Not sure how to replicate the behavior of cv2.remap() using grid_sample(). Maybe this difference is intended and there’s no way around it…?

I have also met the translation problem, here is my code in cv2.remap() and torch.nn.functional.grid_sample(), it is just suitable for my task.

My mission is to project the ref_img and ref_depth from a reference view to another source view.

The code in Numpy and cv2 style:

def reproject_with_depth(img_ref, depth_ref, intrinsics_ref, extrinsics_ref, intrinsics_src, extrinsics_src):
    width, height = depth_ref.shape[1], depth_ref.shape[0]

    x_ref, y_ref = np.meshgrid(np.arange(0, width), np.arange(0, height))
    x_ref, y_ref = x_ref.reshape([-1]), y_ref.reshape([-1])
    xyz_ref = np.matmul(np.linalg.inv(intrinsics_src),
                        np.vstack((x_ref, y_ref, np.ones_like(x_ref))) * depth_ref.reshape([-1]))    
    xyz_src = np.matmul(np.matmul(extrinsics_ref, np.linalg.inv(extrinsics_src)),
                        np.vstack((xyz_ref, np.ones_like(x_ref))))[:3]
    K_xyz_src = np.matmul(intrinsics_ref, xyz_src)
    xy_src = K_xyz_src[:2] / K_xyz_src[2:3]

    x_src = xy_src[0].reshape([height, width]).astype(np.float32)
    y_src = xy_src[1].reshape([height, width]).astype(np.float32)
    sampled_depth_src = cv2.remap(depth_ref, x_src, y_src, interpolation=cv2.INTER_LINEAR)
    sampled_img_src = cv2.remap(img_ref, x_src, y_src, interpolation=cv2.INTER_LINEAR)

    return sampled_depth_src, sampled_img_src

And this is the translation into torch style:

def reproject_with_depth(img_ref, depth_ref, intrinsics_ref, extrinsics_ref, intrinsics_src, extrinsics_src):
    B, width, height = depth_ref.shape[0], depth_ref.shape[2], depth_ref.shape[1]

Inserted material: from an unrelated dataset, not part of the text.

-- ==== Sys2Proof/Laws/Exec.lean ====
section
/-! SUPPORT. What each command's outcome is: its effect in the state `dt` ticks later, and what follows at once. -/

namespace Sys2Proof.Machine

    y_ref, x_ref = torch.meshgrid([torch.arange(0, height, dtype=torch.float32, device=depth_ref.device), torch.arange(0, width, dtype=torch.float32, device=depth_ref.device)])
    y_ref, x_ref = y_ref.contiguous(), x_ref.contiguous()
    x_ref, y_ref = x_ref.reshape([-1]), y_ref.reshape([-1])
    # reference 3D space
    xyz_ref = torch.matmul(torch.inverse(intrinsics_src),
                        torch.stack((x_ref, y_ref, torch.ones_like(x_ref))).unsqueeze(0).repeat(B, 1, 1) * depth_ref.reshape([B, 1, -1]))
    xyz_src = torch.matmul(torch.matmul(extrinsics_ref, torch.inverse(extrinsics_src)),
              [xyz_ref, torch.ones_like(x_ref).unsqueeze(0).repeat(B,1,1)], dim=1))[:,:3]
    K_xyz_src = torch.matmul(intrinsics_ref, xyz_src)
    xy_src = K_xyz_src[:, :2] / K_xyz_src[:, 2:3]

    x_src = xy_src[:, 0].reshape([B, height, width]).float()
    y_src = xy_src[:, 1].reshape([B, height, width]).float()

    grid = torch.stack((x_src/((width-1)/2)-1, y_src/((height-1)/2)-1), dim=3)
    sampled_depth_src = F.grid_sample(depth_ref.unsqueeze(1), grid.view(B, height, width, 2), mode='bilinear', padding_mode='zeros').squeeze(1)
    sampled_img_src = F.grid_sample(img_ref, grid.view(B, height, width, 2), mode='bilinear', padding_mode='zeros')

    return sampled_depth_src, sampled_img_src

The essential translation principles you should obey I think:

  • You should consider the batch channel B in torch style. And the device parameter is also the case.
  • The position sampling in the torch should be mapped into [-1, 1], hence, you should use /((width-1)/2)-1 for x-axis and /((height-1)/2)-1) for y-axis.

I hope it will be helpful to you. :slight_smile:

1 Like

Remap is implemented in Kornia

You also have all the utils needed for the depth stuff

Thank you very much! It’s very helpful.